Visual storytelling (VIST) is a typical vision and language task that has seen extensive development in the natural language generation research domain. However, it remains unclear whether conventional automatic evaluation metrics for text generation are applicable on VIST. In this paper, we present the VHED (VIST Human Evaluation Data) dataset, which first re-purposes human evaluation results for automatic evaluation; hence we develop Vrank (VIST Ranker), a novel reference-free VIST metric for story evaluation. We first show that the results from commonly adopted automatic metrics for text generation have little correlation with those obtained from human evaluation, which motivates us to directly utilize human evaluation results to learn the automatic evaluation model. In the experiments, we evaluate the generated texts to predict story ranks using our model as well as other reference-based and reference-free metrics. Results show that Vrank prediction is significantly more aligned to human evaluation than other metrics with almost 30% higher accuracy when ranking story pairs. Moreover, we demonstrate that only Vrank shows human-like behavior in its strong ability to find better stories when the quality gap between two stories is high.
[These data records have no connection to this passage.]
-- ==== Sys2Proof/Laws/State.lean ====
section
/-! SUPPORT. One lemma per update of the state: every field that it does not name is unchanged. The compound operations (an event, a completion) have theirs too, so
that no later proof unfolds them. -/
namespace Sys2Proof.Machine
open Sys2Proof

/-! ### The module -/

@[simp] theorem State.ch_setCh (s : State) (c : ChId) (x : Chan) : (s.setCh c x).ch c = x := by cases c <;> rfl

theorem State.ch_setCh_ne (s : State) {c d : ChId} (x : Chan) (h : d ≠ c) : (s.setCh c x).ch d = s.ch d := by
  cases c <;> cases d <;> first | rfl | exact absurd rfl h

@[simp] theorem State.setCh_hub (s : State) (c : ChId) (x : Chan) : (s.setCh c x).hub = s.hub := by cases c <;> rfl

@[simp] theorem State.setCh_pending (s : State) (c : ChId) (x : Chan) : (s.setCh c x).pending = s.pending := by cases c <;> rfl

@[simp] theorem State.ch_hub (s : State) (h : Hub) (c : ChId) : State.ch { s with hub := h } c = s.ch c := by cases c <;> rfl

@[simp] theorem State.ch_pending (s : State) (l : List Instr) (c : ChId) : State.ch { s with pending := l } c = s.ch c := by cases c <;> rfl

/-! ### One channel -/

@[simp] theorem Chan.wr_frame (c : Chan) (off v : Nat) :
    (c.wr off v).num = c.num ∧ (c.wr off v).g8x = c.g8x ∧ (c.wr off v).time = c.time ∧ (c.wr off v).fresh = c.fresh ∧
    (c.wr off v).out = c.out ∧ (c.wr off v).fns = c.fns ∧ (c.wr off v).role = c.role ∧ (c.wr off v).ctx = c.ctx ∧
    (c.wr off v).maps = c.maps ∧ (c.wr off v).pool = c.pool ∧ (c.wr off v).hbm = c.hbm ∧ (c.wr off v).ho = c.ho ∧
    (c.wr off v).cru = c.cru ∧ (c.wr off v).drafts = c.drafts ∧ (c.wr off v).gaf = c.gaf ∧ (c.wr off v).fab = c.fab ∧
    (c.wr off v).tm = c.tm ∧ (c.wr off v).pfx = c.pfx ∧ (c.wr off v).tiers = c.tiers ∧ (c.wr off v).host = c.host ∧
    (c.wr off v).sec = c.sec ∧ (c.wr off v).mtr = c.mtr ∧ (c.wr off v).rel = c.rel ∧ (c.wr off v).pwr = c.pwr ∧
    (c.wr off v).toHub = c.toHub := ⟨rfl, rfl, rfl, rfl, rfl, rfl, rfl, rfl, rfl, rfl, rfl, rfl, rfl, rfl, rfl, rfl, rfl, rfl, rfl, rfl, rfl, rfl, rfl, rfl, rfl⟩

@[simp] theorem Chan.fset_frame (c : Chan) (off hi lo v : Nat) :
    (c.fset off hi lo v).num = c.num ∧ (c.fset off hi lo v).g8x = c.g8x ∧ (c.fset off hi lo v).time = c.time ∧ (c.fset off hi lo v).fresh = c.fresh ∧
    (c.fset off hi lo v).out = c.out ∧ (c.fset off hi lo v).fns = c.fns ∧ (c.fset off hi lo v).role = c.role ∧ (c.fset off hi lo v).ctx = c.ctx ∧
    (c.fset off hi lo v).maps = c.maps ∧ (c.fset off hi lo v).pool = c.pool ∧ (c.fset off hi lo v).hbm = c.hbm ∧ (c.fset off hi lo v).ho = c.ho ∧
    (c.fset off hi lo v).cru = c.cru ∧ (c.fset off hi lo v).drafts = c.drafts ∧ (c.fset off hi lo v).gaf = c.gaf ∧ (c.fset off hi lo v).fab = c.fab ∧
    (c.fset off hi lo v).tm = c.tm ∧ (c.fset off hi lo v).pfx = c.pfx ∧ (c.fset off hi lo v).tiers = c.tiers ∧ (c.fset off hi lo v).host = c.host ∧
    (c.fset off hi lo v).sec = c.sec ∧ (c.fset off hi lo v).mtr = c.mtr ∧ (c.fset off hi lo v).rel = c.rel ∧ (c.fset off hi lo v).pwr = c.pwr ∧
    (c.fset off hi lo v).toHub = c.toHub := ⟨rfl, rfl, rfl, rfl, rfl, rfl, rfl, rfl, rfl, rfl, rfl, rfl, rfl, rfl, rfl, rfl, rfl, rfl, rfl, rfl, rfl, rfl, rfl, rfl, rfl⟩

@[simp] theorem Chan.bump_frame (c : Chan) (off hi lo n : Nat) :
    (c.bump off hi lo n).num = c.num ∧ (c.bump off hi lo n).g8x = c.g8x ∧ (c.bump off hi lo n).time = c.time ∧ (c.bump off hi lo n).fresh = c.fresh ∧
    (c.bump off hi lo n).out = c.out ∧ (c.bump off hi lo n).fns = c.fns ∧ (c.bump off hi lo n).role = c.role ∧ (c.bump off hi lo n).ctx = c.ctx ∧
    (c.bump off hi lo n).maps = c.maps ∧ (c.bump off hi lo n).pool = c.pool ∧ (c.bump off hi lo n).hbm = c.hbm ∧ (c.bump off hi lo n).ho = c.ho ∧
    (c.bump off hi lo n).cru = c.cru ∧ (c.bump off hi lo n).drafts = c.drafts ∧ (c.bump off hi lo n).gaf = c.gaf ∧ (c.bump off hi lo n).fab = c.fab ∧
    (c.bump off hi lo n).tm = c.tm ∧ (c.bump off hi lo n).pfx = c.pfx ∧ (c.bump off hi lo n).tiers = c.tiers ∧ (c.bump off hi lo n).host = c.host ∧
    (c.bump off hi lo n).sec = c.sec ∧ (c.bump off hi lo n).mtr = c.mtr ∧ (c.bump off hi lo n).rel = c.rel ∧ (c.bump off hi lo n).pwr = c.pwr ∧
    (c.bump off hi lo n).toHub = c.toHub := ⟨rfl, rfl, rfl, rfl, rfl, rfl, rfl, rfl, rfl, rfl, rfl, rfl, rfl, rfl, rfl, rfl, rfl, rfl, rfl, rfl, rfl, rfl, rfl, rfl, rfl⟩

@[simp] theorem Chan.setTotals_frame (c : Chan) (t : Nat) (x : Totals) :
    (c.setTotals t x).num = c.num ∧ (c.setTotals t x).g8x = c.g8x ∧ (c.setTotals t x).time = c.time ∧ (c.setTotals t x).fresh = c.fresh ∧
    (c.setTotals t x).out = c.out ∧ (c.setTotals t x).regs = c.regs ∧ (c.setTotals t x).fns = c.fns ∧ (c.setTotals t x).role = c.role ∧
    (c.setTotals t x).ctx = c.ctx ∧ (c.setTotals t x).maps = c.maps ∧ (c.setTotals t x).pool = c.pool ∧ (c.setTotals t x).hbm = c.hbm ∧
    (c.setTotals t x).ho = c.ho ∧ (c.setTotals t x).cru = c.cru ∧ (c.setTotals t x).drafts = c.drafts ∧ (c.setTotals t x).gaf = c.gaf ∧
    (c.setTotals t x).fab = c.fab ∧ (c.setTotals t x).tm = c.tm ∧ (c.setTotals t x).pfx = c.pfx ∧ (c.setTotals t x).tiers = c.tiers ∧
    (c.setTotals t x).host = c.host ∧ (c.setTotals t x).sec = c.sec ∧ (c.setTotals t x).rel = c.rel ∧ (c.setTotals t x).pwr = c.pwr ∧
    (c.setTotals t x).toHub = c.toHub := ⟨rfl, rfl, rfl, rfl, rfl, rfl, rfl, rfl, rfl, rfl, rfl, rfl, rfl, rfl, rfl, rfl, rfl, rfl, rfl, rfl, rfl, rfl, rfl, rfl, rfl⟩

@[simp] theorem Chan.draw_frame (c : Chan)  :
    (c.draw.2).num = c.num ∧ (c.draw.2).g8x = c.g8x ∧ (c.draw.2).time = c.time ∧ (c.draw.2).out = c.out ∧
    (c.draw.2).regs = c.regs ∧ (c.draw.2).fns = c.fns ∧ (c.draw.2).role = c.role ∧ (c.draw.2).ctx = c.ctx ∧
    (c.draw.2).maps = c.maps ∧ (c.draw.2).pool = c.pool ∧ (c.draw.2).hbm = c.hbm ∧ (c.draw.2).ho = c.ho ∧
    (c.draw.2).cru = c.cru ∧ (c.draw.2).drafts = c.drafts ∧ (c.draw.2).gaf = c.gaf ∧ (c.draw.2).fab = c.fab ∧
    (c.draw.2).tm = c.tm ∧ (c.draw.2).pfx = c.pfx ∧ (c.draw.2).tiers = c.tiers ∧ (c.draw.2).host = c.host ∧
    (c.draw.2).sec = c.sec ∧ (c.draw.2).mtr = c.mtr ∧ (c.draw.2).rel = c.rel ∧ (c.draw.2).pwr = c.pwr ∧
    (c.draw.2).toHub = c.toHub := ⟨rfl, rfl, rfl, rfl, rfl, rfl, rfl, rfl, rfl, rfl, rfl, rfl, rfl, rfl, rfl, rfl, rfl, rfl, rfl, rfl, rfl, rfl, rfl, rfl, rfl⟩

@[simp] theorem Chan.setFn_frame (c : Chan) (n : Nat) (r : FnRec) :
    (c.setFn n r).num = c.num ∧ (c.setFn n r).g8x = c.g8x ∧ (c.setFn n r).time = c.time ∧ (c.setFn n r).fresh = c.fresh ∧
    (c.setFn n r).out = c.out ∧ (c.setFn n r).regs = c.regs ∧ (c.setFn n r).role = c.role ∧ (c.setFn n r).ctx = c.ctx ∧
    (c.setFn n r).maps = c.maps ∧ (c.setFn n r).pool = c.pool ∧ (c.setFn n r).hbm = c.hbm ∧ (c.setFn n r).ho = c.ho ∧
    (c.setFn n r).cru = c.cru ∧ (c.setFn n r).drafts = c.drafts ∧ (c.setFn n r).gaf = c.gaf ∧ (c.setFn n r).fab = c.fab ∧
    (c.setFn n r).tm = c.tm ∧ (c.setFn n r).pfx = c.pfx ∧ (c.setFn n r).tiers = c.tiers ∧ (c.setFn n r).host = c.host ∧
    (c.setFn n r).sec = c.sec ∧ (c.setFn n r).mtr = c.mtr ∧ (c.setFn n r).rel = c.rel ∧ (c.setFn n r).pwr = c.pwr ∧
    (c.setFn n r).toHub = c.toHub := ⟨rfl, rfl, rfl, rfl, rfl, rfl, rfl, rfl, rfl, rfl, rfl, rfl, rfl, rfl, rfl, rfl, rfl, rfl, rfl, rfl, rfl, rfl, rfl, rfl, rfl⟩

@[simp] theorem Chan.emit_frame (c : Chan) (o : Output) :
    (c.emit o).num = c.num ∧ (c.emit o).g8x = c.g8x ∧ (c.emit o).time = c.time ∧ (c.emit o).fresh = c.fresh ∧
    (c.emit o).regs = c.regs ∧ (c.emit o).fns = c.fns ∧ (c.emit o).role = c.role ∧ (c.emit o).ctx = c.ctx ∧
    (c.emit o).maps = c.maps ∧ (c.emit o).pool = c.pool ∧ (c.emit o).hbm = c.hbm ∧ (c.emit o).ho = c.ho ∧
    (c.emit o).cru = c.cru ∧ (c.emit o).drafts = c.drafts ∧ (c.emit o).gaf = c.gaf ∧ (c.emit o).fab = c.fab ∧
    (c.emit o).tm = c.tm ∧ (c.emit o).pfx = c.pfx ∧ (c.emit o).tiers = c.tiers ∧ (c.emit o).host = c.host ∧
    (c.emit o).sec = c.sec ∧ (c.emit o).mtr = c.mtr ∧ (c.emit o).rel = c.rel ∧ (c.emit o).pwr = c.pwr ∧
    (c.emit o).toHub = c.toHub := ⟨rfl, rfl, rfl, rfl, rfl, rfl, rfl, rfl, rfl, rfl, rfl, rfl, rfl, rfl, rfl, rfl, rfl, rfl, rfl, rfl, rfl, rfl, rfl, rfl, rfl⟩

@[simp] theorem Chan.setRing_frame (c : Chan) (f : PciFn) (n : Nat) (r : Ring) :
    (c.setRing f n r).num = c.num ∧ (c.setRing f n r).g8x = c.g8x ∧ (c.setRing f n r).time = c.time ∧ (c.setRing f n r).fresh = c.fresh ∧
    (c.setRing f n r).out = c.out ∧ (c.setRing f n r).regs = c.regs ∧ (c.setRing f n r).fns = c.fns ∧ (c.setRing f n r).role = c.role ∧
    (c.setRing f n r).ctx = c.ctx ∧ (c.setRing f n r).maps = c.maps ∧ (c.setRing f n r).pool = c.pool ∧ (c.setRing f n r).hbm = c.hbm ∧
    (c.setRing f n r).ho = c.ho ∧ (c.setRing f n r).cru = c.cru ∧ (c.setRing f n r).drafts = c.drafts ∧ (c.setRing f n r).gaf = c.gaf ∧
    (c.setRing f n r).fab = c.fab ∧ (c.setRing f n r).tm = c.tm ∧ (c.setRing f n r).pfx = c.pfx ∧ (c.setRing f n r).tiers = c.tiers ∧
    (c.setRing f n r).sec = c.sec ∧ (c.setRing f n r).mtr = c.mtr ∧ (c.setRing f n r).rel = c.rel ∧ (c.setRing f n r).pwr = c.pwr ∧
    (c.setRing f n r).toHub = c.toHub := ⟨rfl, rfl, rfl, rfl, rfl, rfl, rfl, rfl, rfl, rfl, rfl, rfl, rfl, rfl, rfl, rfl, rfl, rfl, rfl, rfl, rfl, rfl, rfl, rfl, rfl⟩

@[simp] theorem Chan.tellHub_frame (c : Chan) (code subject detail : Nat) :
    (c.tellHub code subject detail).num = c.num ∧ (c.tellHub code subject detail).g8x = c.g8x ∧ (c.tellHub code subject detail).time = c.time ∧ (c.tellHub code subject detail).fresh = c.fresh ∧
    (c.tellHub code subject detail).out = c.out ∧ (c.tellHub code subject detail).regs = c.regs ∧ (c.tellHub code subject detail).fns = c.fns ∧ (c.tellHub code subject detail).role = c.role ∧
    (c.tellHub code subject detail).ctx = c.ctx ∧ (c.tellHub code subject detail).maps = c.maps ∧ (c.tellHub code subject detail).pool = c.pool ∧ (c.tellHub code subject detail).hbm = c.hbm ∧
    (c.tellHub code subject detail).ho = c.ho ∧ (c.tellHub code subject detail).cru = c.cru ∧ (c.tellHub code subject detail).drafts = c.drafts ∧ (c.tellHub code subject detail).gaf = c.gaf ∧
    (c.tellHub code subject detail).fab = c.fab ∧ (c.tellHub code subject detail).tm = c.tm ∧ (c.tellHub code subject detail).pfx = c.pfx ∧ (c.tellHub code subject detail).tiers = c.tiers ∧
    (c.tellHub code subject detail).host = c.host ∧ (c.tellHub code subject detail).sec = c.sec ∧ (c.tellHub code subject detail).mtr = c.mtr ∧ (c.tellHub code subject detail).rel = c.rel ∧
    (c.tellHub code subject detail).pwr = c.pwr := ⟨rfl, rfl, rfl, rfl, rfl, rfl, rfl, rfl, rfl, rfl, rfl, rfl, rfl, rfl, rfl, rfl, rfl, rfl, rfl, rfl, rfl, rfl, rfl, rfl, rfl⟩

@[simp] theorem Chan.awaitReset_frame (c : Chan) (code : Nat) :
    (c.awaitReset code).num = c.num ∧ (c.awaitReset code).g8x = c.g8x ∧ (c.awaitReset code).time = c.time ∧ (c.awaitReset code).fresh = c.fresh ∧
    (c.awaitReset code).out = c.out ∧ (c.awaitReset code).regs = c.regs ∧ (c.awaitReset code).fns = c.fns ∧ (c.awaitReset code).role = c.role ∧
    (c.awaitReset code).ctx = c.ctx ∧ (c.awaitReset code).maps = c.maps ∧ (c.awaitReset code).pool = c.pool ∧ (c.awaitReset code).hbm = c.hbm ∧
    (c.awaitReset code).ho = c.ho ∧ (c.awaitReset code).cru = c.cru ∧ (c.awaitReset code).drafts = c.drafts ∧ (c.awaitReset code).gaf = c.gaf ∧
    (c.awaitReset code).fab = c.fab ∧ (c.awaitReset code).tm = c.tm ∧ (c.awaitReset code).pfx = c.pfx ∧ (c.awaitReset code).tiers = c.tiers ∧
    (c.awaitReset code).host = c.host ∧ (c.awaitReset code).sec = c.sec ∧ (c.awaitReset code).mtr = c.mtr ∧ (c.awaitReset code).rel = c.rel ∧
    (c.awaitReset code).toHub = c.toHub := ⟨rfl, rfl, rfl, rfl, rfl, rfl, rfl, rfl, rfl, rfl, rfl, rfl, rfl, rfl, rfl, rfl, rfl, rfl, rfl, rfl, rfl, rfl, rfl, rfl, rfl⟩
Finally, we show the superiority of Vrank by its generalizability to pure textual stories, and conclude that this reuse of human evaluation results puts Vrank in a strong position for continued future advances.


TEST_POSITIVE at W-NUT 2020 Shared Task-3: Cross-task modeling
Chacha Chen | Chieh-Yang Huang | Yaqi Hou | Yang Shi | Enyan Dai | Jiaqi Wang
Proceedings of the Sixth Workshop on Noisy User-generated Text (W-NUT 2020)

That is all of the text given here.